Information provided section start

-- ==== Sys2Proof/Laws/Machine.lean ====
section
/-! SUPPORT. What each shared operation of the machine can do, said once: the meanings, one step of the sequencer, the host's turn. -/

namespace Sys2Proof.Machine

/-! ### The three meanings. -/

@[simp] theorem storeAddress_eq (addr : Word) : storeAddress addr = addr.toNat := rfl

theorem execMovLitReg_eq (lit : Word) (r : Reg) (s : State) :
    execMovLitReg lit r s = .next ((s.advance 6).setReg r lit) := rfl

theorem execStoreLitMem_inBounds {lit addr : Word} {s : State} (h : addr.toNat + 4 ≤ s.data.size) :
    execStoreLitMem lit addr s = .next ((s.advance 9).setData (s.data.setBytes addr.toNat (leBytes 4 lit.toNat))) := by
  rw [execStoreLitMem, storeAddress, Memory.write_eq_some.mpr ⟨h, rfl⟩]
  rfl

theorem execStoreLitMem_outOfBounds {lit addr : Word} {s : State} (h : s.data.size < addr.toNat + 4) :
    execStoreLitMem lit addr s = .next (s.raise (.outOfBounds .data addr .w4)) := by
  rw [execStoreLitMem, storeAddress, Memory.write_eq_none.mpr h]

theorem execRet_eq (s : State) : execRet s = .next ((s.advance 1).halt s.regs.r0) := rfl

/-- Everything an instruction can do from its own address. -/
theorem exec_cases (i : Instr) (s : State) :
    (∃ lit r, i = .movLitReg lit r ∧ exec i s = .next ((s.advance 6).setReg r lit)) ∨
    (∃ lit addr, i = .storeLitMem lit addr ∧ addr.toNat + 4 ≤ s.data.size ∧
      exec i s = .next ((s.advance 9).setData (s.data.setBytes addr.toNat (leBytes 4 lit.toNat)))) ∨
    (∃ lit addr, i = .storeLitMem lit addr ∧ s.data.size < addr.toNat + 4 ∧
      exec i s = .next (s.raise (.outOfBounds .data addr .w4))) ∨
    (i = .ret ∧ exec i s = .next ((s.advance 1).halt s.regs.r0)) := by
  cases i with
  | movLitReg lit r => exact .inl ⟨lit, r, rfl, rfl⟩
  | storeLitMem lit addr =>
    rcases Nat.lt_or_ge s.data.size (addr.toNat + 4) with h | h
    · exact .inr (.inr (.inl ⟨lit, addr, rfl, h, execStoreLitMem_outOfBounds h⟩))
    · exact .inr (.inl ⟨lit, addr, rfl, h, execStoreLitMem_inBounds h⟩)
  | ret => exact .inr (.inr (.inr ⟨rfl, rfl⟩))

/-! ### One step of the sequencer. -/

/-- Everything a step of the sequencer can do: run the decoded instruction, or raise a fatal error. -/
theorem stepRun_cases (s : State) :
    (∃ i nextAddr, s.fetchInstr = .ok i nextAddr ∧ stepRun s = exec i s.enterRunning) ∨
    (∃ e, stepRun s = .next (s.enterRunning.raise e)) := by
  unfold stepRun
  split
  · next i nextAddr h => exact .inl ⟨i, nextAddr, h, rfl⟩
  · exact .inr ⟨_, rfl⟩
  · exact .inr ⟨_, rfl⟩
  · exact .inr ⟨_, rfl⟩

/-- During a run the step is the sequencer's. -/
theorem step_running {s : State} (h : s.runState = .ready ∨ s.runState = .running) : step s = stepRun s := by
  unfold step
  rcases h with h | h <;> rw [h]

/-- Between runs the step is the host's. -/
theorem step_between {s : State} (h : s.runState = .idle ∨ s.runState = .halted) : step s = hostTurn s := by
  unfold step
  rcases h with h | h <;> rw [h]

/-- Setting RUN_STATE changes nothing of what is fetched. -/
theorem State.fetchInstr_enterRunning (s : State) : s.enterRunning.fetchInstr = s.fetchInstr := rfl

/-! ### The host's turn. -/

/-- A next state of the host's turn comes from its oldest transaction. -/
theorem hostTurn_next {s t : State} (h : hostTurn s = .next t) :
    ∃ op ops, s.pending = op :: ops ∧ hostExec op { s with pending := ops } = .next t := by
  unfold hostTurn at h
  split at h
  · cases h
  · next op ops hp => exact ⟨op, ops, hp, h⟩

/-! ### Runs of many steps. -/

/-- A run of k + 1 steps begins with one step. -/
theorem run_succ (M : Host.Core) (k : Nat) {s t : M.State} (h : M.step s = .next t) : M.run (k + 1) s = M.run k t := by
  rw [Host.Core.run, h]

/-- The same of the block. -/
theorem core_run_succ (k : Nat) {s t : State} (h : step s = .next t) :
    Host.Core.run Sys2Proof.core (k + 1) s = Host.Core.run Sys2Proof.core k t :=
  run_succ Sys2Proof.core k h

end Sys2Proof.Machine
end

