-- ==== Sys2Proof/Tests/Slice0.lean ====
section
/-! SUPPORT. Tests of one step each, with expected values from `30_encoding.md` R83 and `95_test_vectors.md`, smoke tests of the well-formedness checks, and for every statement with hypotheses a witness that meets them. -/

namespace Sys2Proof.Tests

open Sys2Proof Sys2Proof.Machine

/-! ### Small states -/

/-- A memory that holds exactly these bytes from address 0. -/
def mem (bytes : List Byte) : Memory :=
  (Memory.zero bytes.length).setBytes 0 bytes

/-- A block about to run these program bytes from address 0, with the registers of vector V1 and a data memory of 0x2000 bytes. -/
def block (bytes : List Byte) : State :=
  { State.reset with prog := mem bytes, runState := .ready, regs := ⟨0xdead, 0xbeef, 0xaaaa, 0xbbbb, 0⟩ }

/-- The same block with IP nameable as register id 0x04 (section 2.7 of the vectors). -/
def blockIp (bytes : List Byte) : State :=
  { block bytes with params := { Params.default with regIdIp := some 0x04 } }

/-- A block between runs with one host transaction pending. -/
def hosted (op : HostOp) : State :=
  { State.reset with pending := [op] }

/-- Whether one step leads to a next state with this property. -/
def after (s : State) (p : State → Bool) : Bool :=
  match step s with
  | .next t => p t
  | .fault _ => false
  | .refused _ => false

def movBytes : List Byte := [0x01, 0x12, 0x12, 0x12, 0x12, 0x01]
def storeBytes : List Byte := [0x02, 0xFF, 0xFF, 0xFF, 0xFF, 0x34, 0x12, 0x00, 0x00]

/-! ### Well-formedness smoke tests: each check refuses an ill-formed term -/

theorem test_wf_refuses_ip_by_default : (Instr.movLitReg 0 .ip).wf Params.default = false := by decide
theorem test_wf_accepts_general_register : (Instr.movLitReg 0 .r3).wf Params.default = true := by decide
theorem test_wf_accepts_ip_when_nameable :
    (Instr.movLitReg 0 .ip).wf { Params.default with regIdIp := some 4 } = true := by decide
theorem test_params_wf_refuses_equal_opcodes : ¬ ({ Params.default with opcReturn := 0x01 } : Params).wf := by decide
theorem test_params_wf_refuses_equal_register_ids : ¬ ({ Params.default with regIdIp := some 0x03 } : Params).wf := by decide
theorem test_memory_wf_refuses_disorder : (⟨8, [(2, 1), (1, 1)]⟩ : Memory).wf = false := by decide
theorem test_memory_wf_refuses_repeat : (⟨8, [(2, 1), (2, 1)]⟩ : Memory).wf = false := by decide
theorem test_memory_wf_refuses_listed_zero : (⟨8, [(2, 0)]⟩ : Memory).wf = false := by decide
theorem test_memory_wf_refuses_outside : (⟨8, [(8, 1)]⟩ : Memory).wf = false := by decide
theorem test_memory_wf_refuses_oversize : (⟨2 ^ 32 + 1, []⟩ : Memory).wf = false := by decide

/-! ### Decoding: words written out from R74 and R83 -/

/-- R83, format LR: opcode 01, literal 12 12 12 12, register id 01. -/
theorem test_decode_mov_word : decodeTableWord 48 0x011212121201 = some (.movLitReg 0x12121212 .r1) := by decide
/-- R74: lit[7:0] stands at +1 and lit[31:24] at +4. -/
theorem test_decode_mov_literal_order :
    decode Params.default [0x01, 0x78, 0x56, 0x34, 0x12, 0x02, 0x03] = .ok (.movLitReg 0x12345678 .r2) [0x03] := by decide
/-- R83, format LA: opcode 02, literal FF FF FF FF, address 34 12 00 00. -/
theorem test_decode_store_word : decodeTableWord 72 0x00001234FFFFFFFF02 = some (.storeLitMem 0xffffffff 0x1234) := by decide
/-- Vector S6: the literal comes before the address. -/
theorem test_decode_store_field_order :
    decode Params.default [0x02, 0x44, 0x33, 0x22, 0x11, 0x33, 0x12, 0x00, 0x00] = .ok (.storeLitMem 0x11223344 0x1233) [] := by
  decide
/-- R83, format N. -/
theorem test_decode_return_word : decodeTableWord 8 0x03 = some .ret := by decide
/-- Vector E1. -/
theorem test_decode_illegal : decode Params.default [0xFF, 0x00] = .illegalInstruction 0xFF := by decide
/-- Vector E2. -/
theorem test_decode_invalid_register : decode Params.default [0x01, 0, 0, 0, 0, 0x04] = .invalidRegister 0x04 := by decide
/-- Vectors E4 to E7: the first field that is not all there. -/
theorem test_decode_short :
    decode Params.default [0x01, 0x12, 0x12, 0x12] = .outOfBounds [0x12, 0x12, 0x12] .w4 ∧
    decode Params.default [0x01, 0x12, 0x12, 0x12, 0x12] = .outOfBounds [] .w1 ∧
    decode Params.default [0x02, 0xFF, 0xFF, 0xFF, 0xFF, 0x34, 0x12] = .outOfBounds [0x34, 0x12] .w4 ∧
    decode Params.default [] = .outOfBounds [] .w1 := by decide

/-! ### The memory controller (vectors V5, M1 to M6) -/

theorem test_bounds_no_wrap :
    ((Memory.zero (2 ^ 32)).read 0xFFFFFFFC .w4).isSome = true ∧ ((Memory.zero (2 ^ 32)).read 0xFFFFFFFD .w4).isSome = false ∧
    ((Memory.zero 4).read 1 .w4).isSome = false ∧ ((Memory.zero 4).read 3 .w1).isSome = true := by decide
theorem test_write_little_endian :
    ((Memory.zero 0x2000).write 0x100 .w4 0x11223344).bind (·.read 0x101 .w2) = some 0x2233 ∧
    ((Memory.zero 0x2000).write 0x101 .w4 0xA1B2C3D4) = some ⟨0x2000, [(0x101, 0xD4), (0x102, 0xC3), (0x103, 0xB2), (0x104, 0xA1)]⟩ ∧
    ((Memory.zero 0x2000).write 0x1FFD .w4 1) = none := by decide
/-- Vector S7: writing the unlisted value removes the entries. -/
theorem test_write_zero_keeps_form :
    (⟨0x20, [(0x10, 0xAB), (0x11, 0xAB), (0x12, 0xAB), (0x13, 0xAB)]⟩ : Memory).write 0x10 .w4 0 = some ⟨0x20, []⟩ := by decide

/-- A block whose program memory has 2^32 bytes and lists these cells, about to run from an address near its top. -/
def fullBlock (cells : List Host.Cell) (ip : Word) : State :=
  { block [] with prog := ⟨2 ^ 32, cells⟩, regs := ⟨1, 0, 0, 0, ip⟩ }

/-- The state of a block whose fields stand at the IP the field before leaves, modulo 2^32 (log entry 7). -/
def atIp (s : State) : State :=
  { s with params := { s.params with fieldsWrap := true } }

/-- An opcode in the last byte: the literal is read at 0, the register id at 4, where fields wrap (R103 taken alone). -/
def opcodeAtTop : State := fullBlock [(0, 0x78), (1, 0x56), (2, 0x34), (3, 0x12), (4, 0x02), (0xFFFFFFFF, 0x01)] 0xFFFFFFFF
/-- A literal in the last four bytes: the address is read at 0, where fields wrap. -/
def literalAtTop : State := fullBlock [(0, 0x40), (0xFFFFFFFB, 0x02), (0xFFFFFFFC, 0xAA)] 0xFFFFFFFB

/-! ### One step of each instruction -/

/-- Vector V1, first step. -/
theorem test_mov_step : after (block (movBytes ++ [0x03])) (fun t =>
    decide (t.regs = ⟨0xdead, 0x12121212, 0xaaaa, 0xbbbb, 6⟩ ∧ t.runState = .running)) = true := by decide
/-- Vector N1, first step: MOV_LIT_REG naming IP jumps. -/
theorem test_mov_ip_step : after (blockIp [0x01, 0x07, 0, 0, 0, 0x04, 0x00, 0x03]) (fun t =>
    decide (t.regs = ⟨0xdead, 0xbeef, 0xaaaa, 0xbbbb, 7⟩)) = true := by decide
/-- Vector V2, first step: DATA[0x1232..0x1239] = 00 00 FF FF FF FF 00 00. -/
theorem test_store_step : after (block (storeBytes ++ [0x03])) (fun t =>
    decide (t.data.bytesAt 0x1232 8 = [0x00, 0x00, 0xFF, 0xFF, 0xFF, 0xFF, 0x00, 0x00] ∧ t.regs.ip = 9)) = true := by decide
/-- Vector S3: no wrap at 2^32, nothing written. -/
theorem test_store_out_of_bounds : after (block [0x02, 0x01, 0, 0, 0, 0xFF, 0xFF, 0xFF, 0xFF, 0x03]) (fun t =>
    decide (t.status.faultKind = 1 ∧ t.status.faultSpace = 1 ∧ t.status.faultAddr = 0xFFFFFFFF ∧ t.status.faultWidth = 4 ∧
      t.data.cells = [] ∧ t.runState = .halted)) = true := by decide
/-- Vector V3. -/
theorem test_return_step : after (block [0x03]) (fun t =>
    decide (t.regs = ⟨0xdead, 0xbeef, 0xaaaa, 0xbbbb, 1⟩ ∧ t.reply = some (.runResult 0xdead) ∧ t.status.cause = .ret)) = true := by
  decide
/-- Vector T3: IP wraps when RETURN is the last byte of a program memory of 2^32 bytes. -/
theorem test_return_ip_wraps :
    after (fullBlock [(0xFFFFFFFF, 0x03)] 0xFFFFFFFF) (fun t =>
      decide (t.regs.ip = 0 ∧ t.reply = some (.runResult 1))) = true := by decide

/-- R103 at a program memory of 2^32 bytes, where fields wrap: IP wraps between the opcode and the literal. -/
theorem test_mov_reads_on_at_zero :
    after (atIp opcodeAtTop) (fun t => decide (t.regs = ⟨1, 0, 0x12345678, 0, 5⟩ ∧ t.runState = .running)) = true := by decide
/-- R103, where fields wrap: IP wraps between the literal and the address. -/
theorem test_store_reads_on_at_zero :
    after (atIp literalAtTop) (fun t => decide (t.data.cells = [(0x40, 0xAA)] ∧ t.regs.ip = 4)) = true := by decide

/-! ### Fatal errors of the sequencer -/

/-- R120 at a = 0xFFFFFFFF: a + 5 > PROG_MEM_SIZE, in the default block. -/
theorem test_mov_out_of_bounds_at_top : after opcodeAtTop (fun t =>
    decide (t.status.faultKind = 1 ∧ t.status.faultSpace = 0 ∧ t.status.faultAddr = 0 ∧ t.status.faultWidth = 4 ∧
      t.status.faultIaddr = 0xFFFFFFFF ∧ t.regs.r2 = 0)) = true := by decide
/-- R130 at a = 0xFFFFFFFB: a + 9 > PROG_MEM_SIZE, in the default block; no byte is written. -/
theorem test_store_out_of_bounds_at_top : after literalAtTop (fun t =>
    decide (t.status.faultKind = 1 ∧ t.status.faultSpace = 0 ∧ t.status.faultWidth = 4 ∧ t.status.faultIaddr = 0xFFFFFFFB ∧
      t.data.cells = [])) = true := by decide
/-- R45 and R103: a literal that itself crosses 2^32 - 1 is out of bounds, at its own address. -/
theorem test_literal_across_top : after (fullBlock [(0xFFFFFFFD, 0x01)] 0xFFFFFFFD) (fun t =>
    decide (t.status.faultKind = 1 ∧ t.status.faultSpace = 0 ∧ t.status.faultAddr = 0xFFFFFFFE ∧ t.status.faultWidth = 4 ∧
      t.status.faultIaddr = 0xFFFFFFFD)) = true := by decide

/-- Vector V4: IllegalInstruction, FAULT_BYTE 0x00, FAULT_IADDR 0; R0 to R3 unchanged. -/
theorem test_illegal_step : after (block [0x00]) (fun t =>
    decide (t.status.faultKind = 2 ∧ t.status.faultByte = 0x00 ∧ t.status.faultIaddr = 0 ∧ t.regs.r0 = 0xdead ∧
      t.regs.r1 = 0xbeef ∧ t.regs.r2 = 0xaaaa ∧ t.regs.r3 = 0xbbbb ∧ t.status.cause = .fault)) = true := by decide
/-- Vector E8: a start address past the program. -/
theorem test_fetch_out_of_bounds : after { block [0x03] with regs := ⟨0, 0, 0, 0, 1⟩ } (fun t =>
    decide (t.status.faultKind = 1 ∧ t.status.faultSpace = 0 ∧ t.status.faultAddr = 1 ∧ t.status.faultWidth = 1 ∧
      t.status.faultIaddr = 1)) = true := by decide
/-- Program D, first step: with ALIASED the store changes the next opcode byte. -/
theorem test_aliased_store : after { block [] with
      data := mem [0x02, 0x03, 0, 0, 0, 0x09, 0, 0, 0, 0x01, 0x55, 0x55, 0x55, 0x55, 0x00, 0x03], aliased := true } (fun t =>
    decide (t.fetchInstr = .ok .ret 10)) = true := by decide
/-- The word a caller places is the next instruction the block runs, from reset. -/
theorem test_fetch_word_from_reset :
    after (State.reset.withFetchWord 48 0x011212121201) (fun t => decide (t.regs.r1 = 0x12121212 ∧ t.regs.ip = 6)) = true := by decide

Information provided section end

What this task involves:
Look above for the line containing "(∃ lit addr, i = .storeLitMem lit addr ∧ s.data.size" and the line containing "is fetched. -/". Transcribe both, with the lines between them, exactly.

Completed task:
    (∃ lit addr, i = .storeLitMem lit addr ∧ s.data.size < addr.toNat + 4 ∧
      exec i s = .next (s.raise (.outOfBounds .data addr .w4))) ∨
    (i = .ret ∧ exec i s = .next ((s.advance 1).halt s.regs.r0)) := by
  cases i with
  | movLitReg lit r => exact .inl ⟨lit, r, rfl, rfl⟩
  | storeLitMem lit addr =>
    rcases Nat.lt_or_ge s.data.size (addr.toNat + 4) with h | h
    · exact .inr (.inr (.inl ⟨lit, addr, rfl, h, execStoreLitMem_outOfBounds h⟩))
    · exact .inr (.inl ⟨lit, addr, rfl, h, execStoreLitMem_inBounds h⟩)
  | ret => exact .inr (.inr (.inr ⟨rfl, rfl⟩))

/-! ### One step of the sequencer. -/

/-- Everything a step of the sequencer can do: run the decoded instruction, or raise a fatal error. -/
theorem stepRun_cases (s : State) :
    (∃ i nextAddr, s.fetchInstr = .ok i nextAddr ∧ stepRun s = exec i s.enterRunning) ∨
    (∃ e, stepRun s = .next (s.enterRunning.raise e)) := by
  unfold stepRun
  split
  · next i nextAddr h => exact .inl ⟨i, nextAddr, h, rfl⟩
  · exact .inr ⟨_, rfl⟩
  · exact .inr ⟨_, rfl⟩
  · exact .inr ⟨_, rfl⟩

/-- During a run the step is the sequencer's. -/
theorem step_running {s : State} (h : s.runState = .ready ∨ s.runState = .running) : step s = stepRun s := by
  unfold step
  rcases h with h | h <;> rw [h]

/-- Between runs the step is the host's. -/
theorem step_between {s : State} (h : s.runState = .idle ∨ s.runState = .halted) : step s = hostTurn s := by
  unfold step
  rcases h with h | h <;> rw [h]

/-- Setting RUN_STATE changes nothing of what is fetched. -/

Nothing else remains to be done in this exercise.